- _Exercise requirements_:
Report each line of the data that has "locate" somewhere in it.

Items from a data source

'''

-- ==== Sys2Proof/Machine/Engines.lean ====
section
/-!
DEFINITION. Jobs (R323-R337): what they may read and write, descriptors, the Spindle's passes (R148, R198-R200, R325-R327),
accumulator tiles (R328-R330), copies (R90, R91, R331, R332), near-bank commands (R67-R69, R333-R335), and the start and
the end of a job with its leases (R19-R25).
-/

namespace Sys2Proof.Machine

/-! ## What a job reaches -/

/-- The core of a job that the graph unit issues: no core (R337) (DEDUCED, log 50). -/
def nodeCore : Nat := 384

/-- The place of a byte for a job; none for an address that it may not use (R52, R156). -/
def State.jobLoc (s : State) (p : Part) (core grid va : Nat) : Option Loc :=
  if core = nodeCore then
    match s.locate p 0 va with
    | .mem a => some (.mem a)
    | .chip q o => some (.chip q o)
    | _ => none
  else
    let l := s.locate p core va
    if s.mayAccess grid l then some l else none

/-- A byte that a job reads, with its poison; none when it cannot be read. `host` admits pages of a host window. -/
def State.jobByte (s : State) (p : Part) (core grid : Nat) (host : Bool) (va : Nat) : Option (Byte × Bool) :=
  match s.jobLoc p core grid va with
  | none => none
  | some (.mem a) =>
    match s.xlat p.id a with
    | .unmapped => none
    | .host _ _ h => if host then some (Mem.read s.host h, false) else none
    | .mem _ => some ((p.views.getD (homeDie p a) View.empty).read a, p.poison.contains (a / 32))
  | some l => some (s.byteAt p (l.die p) l, false)

/-- All of a list of answers, or none. -/
def allSome {α : Type} : List (Option α) → Option (List α)
  | [] => some []
  | none :: _ => none
  | some a :: xs => (allSome xs).map fun as => a :: as

/-- A run of bytes that a job reads, and whether one of them is poisoned. -/
def State.jobRead (s : State) (p : Part) (core grid : Nat) (host : Bool) (va n : Nat) : Option (List Byte × Bool) :=
  (allSome ((List.range n).map fun i => s.jobByte p core grid host (va + i))).map fun bs => (bs.map (·.1), bs.any (·.2))

/-- A run of bytes that job `j` reads: those it has read before as they stood then, the others as they stand (R69, R359). -/
def State.jobFetch (s : State) (p : Part) (j : Job) (host : Bool) (va n : Nat) : Option (List Byte × Bool) :=
  (allSome ((List.range n).map fun i => (assoc (va + i) j.got).or (s.jobByte p j.core j.grid host (va + i)))).map fun bs =>
    (bs.map (·.1), bs.any (·.2))

/-- Whether a job may write a byte. -/
def State.jobMayWrite (s : State) (p : Part) (core grid va : Nat) : Bool :=
  match s.jobLoc p core grid va with
  | none => false
  | some (.mem a) => (s.xlat p.id a).w
  | some _ => true

/-- A job's writes are performed, 16 B span by span; the result is the join of their stamps. A sector of partition memory that they cover whole
loses its poison (R63), and those in `bad` are poisoned. -/
def State.jobWrite (s : State) (p : Part) (core src : Nat) (gc : VClock) (cells : List Host.Cell) (bad : List Nat) : VClock × State :=
  let bits := (bad.map fun k => (k, true)) ++ ((wholeSectors cells).filter fun k => !(bad.contains k)).map fun k => (k, false)
  (withRest (spansOf cells)).foldl (fun (r : VClock × State) e =>
    let s := r.2
    let span := e.1
    let a := (span.headD (0, 0)).1
    let done : VClock × State :=
      if a < 2 ^ 48 then
        match s.xlat p.id a with
        | .host _ _ h =>
          let (wid, s) := s.fresh
          let (st, s) := s.stamp (homeDie p a) gc
          let s := s.announce p.id (homeDie p a) wid src st []
          let s := s.updPart p.id fun q => { q with hwLines := q.hwLines.map fun (l : Line) =>
            { l with view := l.view.writeBy (span.filter fun c => decide (c.1 / 128 = l.line)) wid st } }
          let cells := span.map fun c => (h + (c.1 - a), c.2)
          (st, s.hostLand wid st cells)
        | _ => s.performSpan p.id src gc bits span e.2
      else
        let (wid, s) := s.fresh
        s.performChip p core wid gc span
    (r.1.join done.1, done.2)) (VClock.zero, s)

/-! ## Footprints and the issue order (R324, R337, R353) -/

/-- Two regions that share a byte, one of them written. -/
def Span.meets (a b : Span) : Bool :=
  decide (max a.base b.base < min (a.base + a.len) (b.base + b.len)) && (decide (2 ≤ a.acc) || decide (2 ≤ b.acc))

'''

- _Written reply_:
    match s.locate p 0 va with
    let l := s.locate p core va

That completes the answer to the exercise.